The court found that although the vehicle formulation of 40% castor oil and 60% benzyl benzoate was actually used in the prior art, it was not inherent therein.

In view of this decision, patent practitioners should keep in mind that a prior art disclosure inherently discloses an element only if the element must necessarily be present in the prior art, as taught by the disclosure.  The actual presence of the element at issue in the prior art is not part of the analysis of whether or not the element is inherent in the disclosure of the prior art.  Accordingly, patent practitioners should not automatically treat elements of the prior art which were not explicitly disclosed as being inherently disclosed.  Rather, these elements must be carefully analyzed in view of the case law on inherency to determine whether or not they are inherently disclosed.

[1]  Par Pharmaceutical v. TWI Pharmaceuticals, Inc., 2014-1391 (Fed. Cir., December 3, 2014)

[2]  Endo Pharmaceuticals Solutions v. Custopharm Inc., 2017-1719 (Fed.

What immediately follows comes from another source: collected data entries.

-- ==== Sys2Proof/Machine/BellowsRows.lean ====
section
/-! DEFINITION. The bellows as commands (06_bellows_curvature_and_roots.md). -/

namespace Sys2Proof.Machine

/-- R196: the next tile of a root product goes to a borrow slot. -/
def execBorrowSubmit (q : Fin 4) (s : State) : Host.Outcome State Fault Refusal :=
  s.ticked fun t => t.borrowSubmit q.val

/-- R182: the oldest tap record of a hearth arrives at its home bellows. -/
def execTapRecord (p : Fin 136) (s : State) : Host.Outcome State Fault Refusal :=
  s.ticked fun t => t.tapRecord p.val

/-- R186: a factor of KIND 2 or 3 starts to sample its matrix. -/
def execMatrixSampleStart (q : Fin 4) (f : Fin 1024) (s : State) : Host.Outcome State Fault Refusal :=
  s.ticked fun t => t.matrixStart q.val f.val

/-- R187: the lowest complete row is accumulated. -/
def execRowAccumulate (q : Fin 4) (f : Fin 1024) (s : State) : Host.Outcome State Fault Refusal :=
  s.ticked fun t => t.rowAccumulate q.val f.val

/-- R188: the step sums are folded into the factor. -/
def execFactorFold (q : Fin 4) (f : Fin 1024) (s : State) : Host.Outcome State Fault Refusal :=
  s.ticked fun t => t.factorFold q.val f.val

/-- R244: the next eigenvalue request is submitted. -/
def execLambdaRequestSubmit (q : Fin 4) (s : State) : Host.Outcome State Fault Refusal :=
  s.ticked fun t => t.lambdaSubmit q.val

/-- R193: the root of the job is prepared. -/
def execRootPreparation (q : Fin 4) (f : Fin 1024) (s : State) : Host.Outcome State Fault Refusal :=
  s.ticked fun t => t.rootPreparation q.val f.val

/-- R194: the next coupled step of the job. -/
def execRootIteration (q : Fin 4) (f : Fin 1024) (s : State) : Host.Outcome State Fault Refusal :=
  s.ticked fun t => t.rootIteration q.val f.val

/-- R198: the delivery step has come to its end without the root. -/
def execRootHold (q : Fin 4) (s : State) : Host.Outcome State Fault Refusal :=
  s.ticked fun t => t.rootHold q.val

/-- R205: a write of BLW_SQTAIL. -/
def execBlwSqtailWrite (who : Requester) (q : Fin 4) (val : Word) (s : State) : Host.Outcome State Fault Refusal :=
  s.answer (s.busWrite who.val (R.BLW_SQTAIL q.val) 4 val.toNat)

/-- R206: the ORTHO at the head of the service queue. -/
def execOrtho (q : Fin 4) (s : State) : Host.Outcome State Fault Refusal :=
  s.ticked fun t => t.ortho q.val

/-- R210: a write of BLW_RELOAD. -/
def execBlwReload (who : Requester) (q : Fin 4) (val : Word) (s : State) : Host.Outcome State Fault Refusal :=
  s.answer (s.busWrite who.val (R.BLW_RELOAD q.val) 4 val.toNat)

/-- R210: the reload ends. -/
def execBlwReloadDone (q : Fin 4) (s : State) : Host.Outcome State Fault Refusal :=
  s.ticked fun t => t.blwReloadDone q.val

end Sys2Proof.Machine
end

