/-- R193, R194, R196, R198, R244: the life of a root job on a bellows that runs root jobs. Its eigenvalue request is written and submitted when no
other is out; its preparation scales and writes the first matrix; its iterations read the certificate and step once their products have ended; the
next tile of a product goes to the lowest free borrow slot of the borrow set; and a job that still owes the closing step its root holds the step. -/
def Obligations.RootJobsProceed : Prop :=
  (∀ (q : Fin 4) (f : Nat) (rest : List Nat) (u : State) (s : State), s.clocked = true → s.rootOn q.val = true → s.on (F.BLW_LAMSPK_VALID q.val) = true →
    (s.bellows q.val).asked = none → (s.bellows q.val).order = f :: rest →
    u = (((s.unitWrite .bellows q.val (fdReq (s.fact q.val f).desc) (leBytes 4 1 ++ leBytes 4 (f + (s.fact q.val f).job.block * 2 ^ 10) ++ leBytes 8 (fdBuf (s.fact q.val f).desc 0) ++
      leBytes 4 (fdPitch (s.fact q.val f).desc) ++ leBytes 2 (fdSize (s.fact q.val f).desc (s.fact q.val f).job.block) ++ leBytes 2 ((s.reg (R.BLW_LAMSPK q.val)).toNat) ++ leBytes 8 0)).modBlw q.val
        fun b => { b with order := rest, asked := some f }).modJob q.val f fun j => { j with req := 1 }) →
    Gives (.lambdaRequestSubmit q) s { u with kln := u.kln.write Kln.reset q.val { (u.kln.look Kln.reset q.val) with req := some (fdReq (s.fact q.val f).desc) } }) ∧
  (∀ (q : Fin 4) (f : Fin 1024) (x : Fact) (n : Nat) (m : MRd) (c r : Rd) (delta g : FV) (e : Int) (s : State), s.clocked = true → s.rootOn q.val = true →
    x = s.fact q.val f.val → x.job.st = 1 → x.job.req = 2 → n = fdSize x.desc x.job.block →
    m = s.readMat (fdBuf x.desc 0) (fdPitch x.desc) n n 4 → c = m.st.read (fdCert x.desc) 16 → r = c.st.read (fdReq x.desc + 32) 16 →
    m.bad = none → c.bad = none → r.bad = none → leAt r.bytes 8 1 = 0 →
    delta = fmt64.add (fmt64.mul (fdDampRel x.desc) (val64 (leAt r.bytes 0 8))) (fdDampAbs x.desc) → g = fmt64.mul (fdGuard x.desc) (fmt64.add (val64 (leAt r.bytes 0 8)) delta) →
    g.isFin = true → FV.zero.lt g = true → e = leastPow2 g → (val32 (leAt c.bytes 4 4)).le (delta.scale2 (-e)) = true →
    Gives (.rootPreparation q f) s (((r.st.modBlw q.val fun b => { b with order := b.order.filter (· != f.val) }).writeMat .bellows q.val (fdBuf x.desc 0) (fdPitch x.desc) 4
      (matOf n n fun i l => bits32 ((if i = l then fmt64.add (val32 (matAt m.rows 0 i l)) delta else val32 (matAt m.rows 0 i l)).scale2 (-e)))).modJob q.val f.val
        fun j => { j with st := 2, exp := e, iter := 0, ran := false })) ∧
  (∀ (q : Fin 4) (f : Fin 1024) (x : Fact) (j : RootJob) (c : Rd) (s : State), s.clocked = true → s.rootOn q.val = true → x = s.fact q.val f.val → j = x.job.settled (rootTiles x.desc x.job.block) → j.st = 2 →
    j.prods = [] → j.ran = true → c = (s.modJob q.val f.val fun _ => j).read (fdCert x.desc) (16 * (fdNit x.desc + 1)) → c.bad = none →
    Gives (.rootIteration q f) s (c.st.rootStep q.val f.val (j.iter + 1) c.bytes)) ∧
  (∀ (q : Fin 4) (f p : Nat) (ps : List Nat) (j : RootJob) (pr : Prod) (rest : List Prod) (s : State), s.clocked = true → s.rootOn q.val = true →
    (List.range 1024).find? (s.tileReady q.val) = some f → s.freeBorrow q.val = p :: ps →
    j = (s.fact q.val f).job.settled (rootTiles (s.fact q.val f).desc (s.fact q.val f).job.block) → j.prods = pr :: rest →
    Gives (.borrowSubmit q) s ((s.modJob q.val f fun _ => { j with next := j.next + 1, flight := j.flight + 1 }).modHearth p fun h => { h with borrow := some { slot := 0, addr := 0, bytes := tileBytes (s.fact q.val f).desc (tileTag q.val f) j.block pr j.next, side := [], policy := s.policyCopy 0, sideBad := false, aborted := false } })) ∧
  (∀ (q : Fin 4) (s : State), s.clocked = true → s.jobEn = true → (s.bellows q.val).hold = none →
    (((s.bellows q.val).facts.any fun x => x.2.job.deliver == s.job.step && (x.2.job.st == 1 || x.2.job.st == 2)) = true →
      Gives (.rootHold q) s ((s.modBlw q.val fun b => { b with hold := some s.cycle }).raise (F.BLW_EVENT_ROOT_HOLD q.val))) ∧
    (((s.bellows q.val).facts.any fun x => x.2.job.deliver == s.job.step && (x.2.job.st == 1 || x.2.job.st == 2)) = false → s.on (F.BLW_RELSPK_VALID q.val) = true →
      Gives (.rootHold q) s (s.signal (s.get (F.BLW_RELSPK_COUNTER q.val)) none)))
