/-! ### State.modCrk -/

@[simp] theorem State.modCrk_regs (s : State) (c : Nat) (f : Crk → Crk) : (s.modCrk c f).regs = s.regs := rfl
@[simp] theorem State.modCrk_bus (s : State) (c : Nat) (f : Crk → Crk) : (s.modCrk c f).bus = s.bus := rfl
@[simp] theorem State.modCrk_mem (s : State) (c : Nat) (f : Crk → Crk) : (s.modCrk c f).mem = s.mem := rfl
@[simp] theorem State.modCrk_errs (s : State) (c : Nat) (f : Crk → Crk) : (s.modCrk c f).errs = s.errs := rfl
@[simp] theorem State.modCrk_ram (s : State) (c : Nat) (f : Crk → Crk) : (s.modCrk c f).ram = s.ram := rfl
@[simp] theorem State.modCrk_queues (s : State) (c : Nat) (f : Crk → Crk) : (s.modCrk c f).queues = s.queues := rfl
@[simp] theorem State.modCrk_hrt (s : State) (c : Nat) (f : Crk → Crk) : (s.modCrk c f).hrt = s.hrt := rfl
@[simp] theorem State.modCrk_blw (s : State) (c : Nat) (f : Crk → Crk) : (s.modCrk c f).blw = s.blw := rfl
@[simp] theorem State.modCrk_kln (s : State) (c : Nat) (f : Crk → Crk) : (s.modCrk c f).kln = s.kln := rfl
@[simp] theorem State.modCrk_folded (s : State) (c : Nat) (f : Crk → Crk) : (s.modCrk c f).folded = s.folded := rfl
@[simp] theorem State.modCrk_num (s : State) (c : Nat) (f : Crk → Crk) : (s.modCrk c f).num = s.num := rfl
@[simp] theorem State.modCrk_syn (s : State) (c : Nat) (f : Crk → Crk) : (s.modCrk c f).syn = s.syn := rfl
@[simp] theorem State.modCrk_flue (s : State) (c : Nat) (f : Crk → Crk) : (s.modCrk c f).flue = s.flue := rfl
@[simp] theorem State.modCrk_col (s : State) (c : Nat) (f : Crk → Crk) : (s.modCrk c f).col = s.col := rfl
@[simp] theorem State.modCrk_ember (s : State) (c : Nat) (f : Crk → Crk) : (s.modCrk c f).ember = s.ember := rfl
@[simp] theorem State.modCrk_nvm (s : State) (c : Nat) (f : Crk → Crk) : (s.modCrk c f).nvm = s.nvm := rfl
@[simp] theorem State.modCrk_hob (s : State) (c : Nat) (f : Crk → Crk) : (s.modCrk c f).hob = s.hob := rfl
@[simp] theorem State.modCrk_pwr (s : State) (c : Nat) (f : Crk → Crk) : (s.modCrk c f).pwr = s.pwr := rfl
@[simp] theorem State.modCrk_onMarks (s : State) (c : Nat) (f : Crk → Crk) : (s.modCrk c f).onMarks = s.onMarks := rfl
@[simp] theorem State.modCrk_goodWins (s : State) (c : Nat) (f : Crk → Crk) : (s.modCrk c f).goodWins = s.goodWins := rfl
@[simp] theorem State.modCrk_job (s : State) (c : Nat) (f : Crk → Crk) : (s.modCrk c f).job = s.job := rfl
@[simp] theorem State.modCrk_errSeq (s : State) (c : Nat) (f : Crk → Crk) : (s.modCrk c f).errSeq = s.errSeq := rfl
@[simp] theorem State.modCrk_cxl (s : State) (c : Nat) (f : Crk → Crk) : (s.modCrk c f).cxl = s.cxl := rfl
@[simp] theorem State.modCrk_aon (s : State) (c : Nat) (f : Crk → Crk) : (s.modCrk c f).aon = s.aon := rfl
@[simp] theorem State.modCrk_irq (s : State) (c : Nat) (f : Crk → Crk) : (s.modCrk c f).irq = s.irq := rfl
@[simp] theorem State.modCrk_padWaves (s : State) (c : Nat) (f : Crk → Crk) : (s.modCrk c f).padWaves = s.padWaves := rfl
@[simp] theorem State.modCrk_ffy (s : State) (c : Nat) (f : Crk → Crk) : (s.modCrk c f).ffy = s.ffy := rfl
@[simp] theorem State.modCrk_a192 (s : State) (c : Nat) (f : Crk → Crk) : (s.modCrk c f).a192 = s.a192 := rfl
@[simp] theorem State.modCrk_cycle (s : State) (c : Nat) (f : Crk → Crk) : (s.modCrk c f).cycle = s.cycle := rfl
@[simp] theorem State.modCrk_freeCtr (s : State) (c : Nat) (f : Crk → Crk) : (s.modCrk c f).freeCtr = s.freeCtr := rfl
@[simp] theorem State.modCrk_pending (s : State) (c : Nat) (f : Crk → Crk) : (s.modCrk c f).pending = s.pending := rfl

/-! ### State.modPwr -/

@[simp] theorem State.modPwr_regs (s : State) (f : Pwr → Pwr) : (s.modPwr f).regs = s.regs := rfl
@[simp] theorem State.modPwr_bus (s : State) (f : Pwr → Pwr) : (s.modPwr f).bus = s.bus := rfl
@[simp] theorem State.modPwr_mem (s : State) (f : Pwr → Pwr) : (s.modPwr f).mem = s.mem := rfl
@[simp] theorem State.modPwr_errs (s : State) (f : Pwr → Pwr) : (s.modPwr f).errs = s.errs := rfl
@[simp] theorem State.modPwr_ram (s : State) (f : Pwr → Pwr) : (s.modPwr f).ram = s.ram := rfl
@[simp] theorem State.modPwr_queues (s : State) (f : Pwr → Pwr) : (s.modPwr f).queues = s.queues := rfl
@[simp] theorem State.modPwr_hrt (s : State) (f : Pwr → Pwr) : (s.modPwr f).hrt = s.hrt := rfl
@[simp] theorem State.modPwr_blw (s : State) (f : Pwr → Pwr) : (s.modPwr f).blw = s.blw := rfl
@[simp] theorem State.modPwr_kln (s : State) (f : Pwr → Pwr) : (s.modPwr f).kln = s.kln := rfl
@[simp] theorem State.modPwr_folded (s : State) (f : Pwr → Pwr) : (s.modPwr f).folded = s.folded := rfl
@[simp] theorem State.modPwr_num (s : State) (f : Pwr → Pwr) : (s.modPwr f).num = s.num := rfl
@[simp] theorem State.modPwr_syn (s : State) (f : Pwr → Pwr) : (s.modPwr f).syn = s.syn := rfl
@[simp] theorem State.modPwr_flue (s : State) (f : Pwr → Pwr) : (s.modPwr f).flue = s.flue := rfl
@[simp] theorem State.modPwr_col (s : State) (f : Pwr → Pwr) : (s.modPwr f).col = s.col := rfl
@[simp] theorem State.modPwr_ember (s : State) (f : Pwr → Pwr) : (s.modPwr f).ember = s.ember := rfl
@[simp] theorem State.modPwr_nvm (s : State) (f : Pwr → Pwr) : (s.modPwr f).nvm = s.nvm := rfl
@[simp] theorem State.modPwr_hob (s : State) (f : Pwr → Pwr) : (s.modPwr f).hob = s.hob := rfl
@[simp] theorem State.modPwr_crk (s : State) (f : Pwr → Pwr) : (s.modPwr f).crk = s.crk := rfl
@[simp] theorem State.modPwr_onMarks (s : State) (f : Pwr → Pwr) : (s.modPwr f).onMarks = s.onMarks := rfl
@[simp] theorem State.modPwr_goodWins (s : State) (f : Pwr → Pwr) : (s.modPwr f).goodWins = s.goodWins := rfl
@[simp] theorem State.modPwr_job (s : State) (f : Pwr → Pwr) : (s.modPwr f).job = s.job := rfl
@[simp] theorem State.modPwr_errSeq (s : State) (f : Pwr → Pwr) : (s.modPwr f).errSeq = s.errSeq := rfl
@[simp] theorem State.modPwr_cxl (s : State) (f : Pwr → Pwr) : (s.modPwr f).cxl = s.cxl := rfl
@[simp] theorem State.modPwr_aon (s : State) (f : Pwr → Pwr) : (s.modPwr f).aon = s.aon := rfl
@[simp] theorem State.modPwr_irq (s : State) (f : Pwr → Pwr) : (s.modPwr f).irq = s.irq := rfl
@[simp] theorem State.modPwr_padWaves (s : State) (f : Pwr → Pwr) : (s.modPwr f).padWaves = s.padWaves := rfl
@[simp] theorem State.modPwr_ffy (s : State) (f : Pwr → Pwr) : (s.modPwr f).ffy = s.ffy := rfl
@[simp] theorem State.modPwr_a192 (s : State) (f : Pwr → Pwr) : (s.modPwr f).a192 = s.a192 := rfl
@[simp] theorem State.modPwr_cycle (s : State) (f : Pwr → Pwr) : (s.modPwr f).cycle = s.cycle := rfl
@[simp] theorem State.modPwr_freeCtr (s : State) (f : Pwr → Pwr) : (s.modPwr f).freeCtr = s.freeCtr := rfl
@[simp] theorem State.modPwr_pending (s : State) (f : Pwr → Pwr) : (s.modPwr f).pending = s.pending := rfl

/-! ### State.modQueue -/

@[simp] theorem State.modQueue_regs (s : State) (Q : QI) (f : Queue → Queue) : (s.modQueue Q f).regs = s.regs := rfl
@[simp] theorem State.modQueue_bus (s : State) (Q : QI) (f : Queue → Queue) : (s.modQueue Q f).bus = s.bus := rfl
@[simp] theorem State.modQueue_mem (s : State) (Q : QI) (f : Queue → Queue) : (s.modQueue Q f).mem = s.mem := rfl
@[simp] theorem State.modQueue_errs (s : State) (Q : QI) (f : Queue → Queue) : (s.modQueue Q f).errs = s.errs := rfl
@[simp] theorem State.modQueue_ram (s : State) (Q : QI) (f : Queue → Queue) : (s.modQueue Q f).ram = s.ram := rfl
@[simp] theorem State.modQueue_hrt (s : State) (Q : QI) (f : Queue → Queue) : (s.modQueue Q f).hrt = s.hrt := rfl
@[simp] theorem State.modQueue_blw (s : State) (Q : QI) (f : Queue → Queue) : (s.modQueue Q f).blw = s.blw := rfl
@[simp] theorem State.modQueue_kln (s : State) (Q : QI) (f : Queue → Queue) : (s.modQueue Q f).kln = s.kln := rfl
@[simp] theorem State.modQueue_folded (s : State) (Q : QI) (f : Queue → Queue) : (s.modQueue Q f).folded = s.folded := rfl
@[simp] theorem State.modQueue_num (s : State) (Q : QI) (f : Queue → Queue) : (s.modQueue Q f).num = s.num := rfl
@[simp] theorem State.modQueue_syn (s : State) (Q : QI) (f : Queue → Queue) : (s.modQueue Q f).syn = s.syn := rfl
@[simp] theorem State.modQueue_flue (s : State) (Q : QI) (f : Queue → Queue) : (s.modQueue Q f).flue = s.flue := rfl
@[simp] theorem State.modQueue_col (s : State) (Q : QI) (f : Queue → Queue) : (s.modQueue Q f).col = s.col := rfl
@[simp] theorem State.modQueue_ember (s : State) (Q : QI) (f : Queue → Queue) : (s.modQueue Q f).ember = s.ember := rfl
@[simp] theorem State.modQueue_nvm (s : State) (Q : QI) (f : Queue → Queue) : (s.modQueue Q f).nvm = s.nvm := rfl
@[simp] theorem State.modQueue_hob (s : State) (Q : QI) (f : Queue → Queue) : (s.modQueue Q f).hob = s.hob := rfl
@[simp] theorem State.modQueue_crk (s : State) (Q : QI) (f : Queue → Queue) : (s.modQueue Q f).crk = s.crk := rfl
@[simp] theorem State.modQueue_pwr (s : State) (Q : QI) (f : Queue → Queue) : (s.modQueue Q f).pwr = s.pwr := rfl
@[simp] theorem State.modQueue_onMarks (s : State) (Q : QI) (f : Queue → Queue) : (s.modQueue Q f).onMarks = s.onMarks := rfl
@[simp] theorem State.modQueue_goodWins (s : State) (Q : QI) (f : Queue → Queue) : (s.modQueue Q f).goodWins = s.goodWins := rfl
@[simp] theorem State.modQueue_job (s : State) (Q : QI) (f : Queue → Queue) : (s.modQueue Q f).job = s.job := rfl
@[simp] theorem State.modQueue_errSeq (s : State) (Q : QI) (f : Queue → Queue) : (s.modQueue Q f).errSeq = s.errSeq := rfl
@[simp] theorem State.modQueue_cxl (s : State) (Q : QI) (f : Queue → Queue) : (s.modQueue Q f).cxl = s.cxl := rfl
@[simp] theorem State.modQueue_aon (s : State) (Q : QI) (f : Queue → Queue) : (s.modQueue Q f).aon = s.aon := rfl
@[simp] theorem State.modQueue_irq (s : State) (Q : QI) (f : Queue → Queue) : (s.modQueue Q f).irq = s.irq := rfl
@[simp] theorem State.modQueue_padWaves (s : State) (Q : QI) (f : Queue → Queue) : (s.modQueue Q f).padWaves = s.padWaves := rfl
@[simp] theorem State.modQueue_ffy (s : State) (Q : QI) (f : Queue → Queue) : (s.modQueue Q f).ffy = s.ffy := rfl
@[simp] theorem State.modQueue_a192 (s : State) (Q : QI) (f : Queue → Queue) : (s.modQueue Q f).a192 = s.a192 := rfl
@[simp] theorem State.modQueue_cycle (s : State) (Q : QI) (f : Queue → Queue) : (s.modQueue Q f).cycle = s.cycle := rfl
@[simp] theorem State.modQueue_freeCtr (s : State) (Q : QI) (f : Queue → Queue) : (s.modQueue Q f).freeCtr = s.freeCtr := rfl
@[simp] theorem State.modQueue_pending (s : State) (Q : QI) (f : Queue → Queue) : (s.modQueue Q f).pending = s.pending := rfl
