-- ==== Sys2Proof/Laws/Bus.lean ====
section
/-! SUPPORT. The register bus: which row of the map a register has, and what a whole write of each register that acts does. -/

set_option Elab.async false
set_option linter.unusedSimpArgs false

namespace Sys2Proof.Machine

/-- R543, R546, R549: a 4-byte write of a register that is no half of a pair, from a requester that may make it. -/
theorem busWrite_whole (s : State) (who off v : Nat) (r : RegRow) (hb : s.busOn = true) (ha : off % 4 = 0) (hr : regRow? off = some r)
    (hs : secureOnly r off = false ∨ s.isSecure who = true) (h1 : r.half = 0) :
    s.busWrite who off 4 v = s.applyWrite r who off (v % 2 ^ 32) none := by
  have hx : (secureOnly r off && !s.isSecure who) = false := by rcases hs with h | h <;> simp [h]
  simp [State.busWrite, hb, busShape, ha, State.write32, hr, hx, h1]

/-- R550: a 4-byte write of the _HI half of a pair by a requester whose write holder holds the _LO half. -/
theorem busWrite_half (s : State) (who off v o l : Nat) (r : RegRow) (hb : s.busOn = true) (ha : off % 4 = 0) (hr : regRow? off = some r)
    (hs : secureOnly r off = false ∨ s.isSecure who = true) (h2 : r.half = 2) (hh : s.bus.holder.look none who = some (o, l)) (ho : o + 4 = off) :
    s.busWrite who off 4 v = (s.setHolder who none).applyWrite r who off (v % 2 ^ 32) (some l) := by
  have hx : (secureOnly r off && !s.isSecure who) = false := by rcases hs with h | h <;> simp [h]
  simp [State.busWrite, hb, busShape, ha, State.write32, hr, hx, h2, hh, ho]

theorem applyWrite_acts (s : State) (r : RegRow) (who off v : Nat) (lo : Option Nat) (h : r.posted = false) :
    s.applyWrite r who off v lo = s.act who off v lo := by simp [State.applyWrite, h]
theorem applyWrite_posts (s : State) (r : RegRow) (who off v : Nat) (lo : Option Nat) (h : r.posted = true) :
    s.applyWrite r who off v lo = s.post off v lo := by simp [State.applyWrite, h]
theorem loadedOff_mid {off : Nat} (h1 : 0x600000 ≤ off) (h2 : off < 0xD80000) : loadedOff off = false := by
  simp only [loadedOff, R.CMB_CTRL, R.HBM_CTRL, R.HBM_ILV, R.FLU_COORD, R.CXL_CTRL, Bool.or_eq_false_iff, Bool.and_eq_false_iff, decide_eq_false_iff_not]
  refine ⟨⟨⟨⟨?_, ?_⟩, ?_⟩, ?_⟩, ?_⟩ <;> try omega
  simp; omega
theorem loadedOff_high {off : Nat} (h1 : 0x131C000 ≤ off) : loadedOff off = false := by
  simp only [loadedOff, R.CMB_CTRL, R.HBM_CTRL, R.HBM_ILV, R.FLU_COORD, R.CXL_CTRL, Bool.or_eq_false_iff, Bool.and_eq_false_iff, decide_eq_false_iff_not]
  refine ⟨⟨⟨⟨?_, ?_⟩, ?_⟩, ?_⟩, ?_⟩ <;> try omega
  simp; omega
theorem noteChange_mid (s : State) {off : Nat} (h1 : 0x600000 ≤ off) (h2 : off < 0xD80000) : s.noteChange off = s := by
  simp [State.noteChange, loadedOff_mid h1 h2]
theorem noteChange_high (s : State) {off : Nat} (h1 : 0x131C000 ≤ off) : s.noteChange off = s := by
  simp [State.noteChange, loadedOff_high h1]

/-- A write of a register that is no ring base, region or margin setting brings nothing more. -/
theorem after_none (t : State) (off : Nat) (h1 : off < 0xE00100 ∨ 0xE00500 ≤ off) (h2 : off ≤ 0x1700000)
    (h3 : 0x800000 ≤ off → off < 0x888000 → off % 0x1000 ≠ 0x10 ∧ off % 0x1000 ≠ 0x14)
    (h4 : (0xB00000 ≤ off ∧ off < 0xD00000) ∨ (0x1400000 ≤ off ∧ off < 0x1500000) → off % 0x10000 ≠ 0x10 ∧ off % 0x10000 ≠ 0x14)
    (h5 : 0xA00000 ≤ off → off < 0xB00000 → off % 0x10000 ≠ 0x38 ∧ off % 0x10000 ≠ 0x3C)
    (h6 : ¬ (0x1300100 ≤ off ∧ off < 0x1300140 ∧ off % 16 < 8)) : t.afterWrite off = t := by
  have m : [R.MGN_TARGET, R.MGN_ADDR_HI, R.MGN_LEN].contains off = false := by
    simp only [List.contains_eq_mem, R.MGN_TARGET, R.MGN_ADDR_HI, R.MGN_LEN, decide_eq_false_iff_not, List.mem_cons, List.not_mem_nil, or_false]
    omega
  have c1 : ¬ (off / 0x10000 % 16 < 4 ∧ [0x0B, 0x0C, 0x14].contains (off / 0x100000) = true ∧ (off % 0x10000 = 0x10 ∨ off % 0x10000 = 0x14)) := by
    simp only [List.contains_eq_mem, decide_eq_true_eq, List.mem_cons, List.not_mem_nil, or_false]
    omega
  have c2 : ¬ (off / 0x10000 % 16 < 4 ∧ off / 0x100000 = 0x0A ∧ (off % 0x10000 = 0x38 ∨ off % 0x10000 = 0x3C)) := by omega
  have b : t.baseQueue off = none := by
    unfold State.baseQueue
    dsimp only
    split
    · rename_i h
      have := h3 h.1 h.2
      rw [if_neg (by omega)]
    · rfl
  unfold State.afterWrite
  rw [if_neg (by omega), m, if_neg Bool.false_ne_true, b]

/-! ### Rows of the map -/

/-- Rows that lie outside a range cover no offset of it. -/
theorem find_out (lo hi off : Nat) (h1 : lo ≤ off) (h2 : off < hi) (l : List RegRow)
    (hl : (l.all fun r => decide (0 < r.s1) && (decide (r.base + r.n1 * r.s1 ≤ lo) || decide (hi ≤ r.base))) = true) :
    l.find? (·.covers off) = none := by
  rw [List.find?_eq_none]
  intro r hr hc
  have hd := List.all_eq_true.mp hl r hr
  simp only [RegRow.covers, Bool.and_eq_true, decide_eq_true_eq, Bool.or_eq_true] at hc hd
  obtain ⟨hb, ⟨hi', -⟩, -⟩ := hc
  obtain ⟨h0, hd | hd⟩ := hd
  · have := (Nat.div_lt_iff_lt_mul h0).mp hi'
    generalize r.n1 * r.s1 = m at *
    omega
  · omega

Cir., July 13, 2018)

[3] H.M. Behre et al., Intramuscular injection of testosterone undecanoate for the treatment of male hypogonadism: phase I studies, 140 Eur. J. Endocrinol. 414 (1999). Behre compared the half-life of a single dose of 1000 mg TU in castor oil with a single dose of 1000 mg TU in tea seed oil.

[4] E. Nieschlag et al., Repeated intramuscular injections of testosterone undecanoate for substitution therapy in hypogonadal men, 51 Clin. Endocrinol. 757 (1999). Nieschlag studied the suitability of using four intramuscular injections of 1000 mg TU in castor oil at six week intervals.

[5] S. von Eckardstein & E. Nieschlag, Treatment of Male Hypogonadism with Testosterone Undecanoate Injected at Extended Intervals of 12 Weeks: A Phase II Study, 23(3) J. Androl. 419 (2002). von Eckardstein studied the efficacy and safety of prolonged TU treatment at extended injection intervals—starting at injections every six weeks followed by a gradual increase in the interval to every twelve weeks after the tenth injection— over a 3.2 year period

[6] F. Saad, et al., More than eight years’ hands-on experience with the novel long-acting parenteral testosterone undecanoate, 9(3) Asian J. Androl 291 (2007).

[7]  In re Omeprazole Patent Litigation, 2007-1414 (Fed. Cir., August 20, 2008).

[8] In re Crish, 2004-1075 (Fed. Cir., December 21, 2004).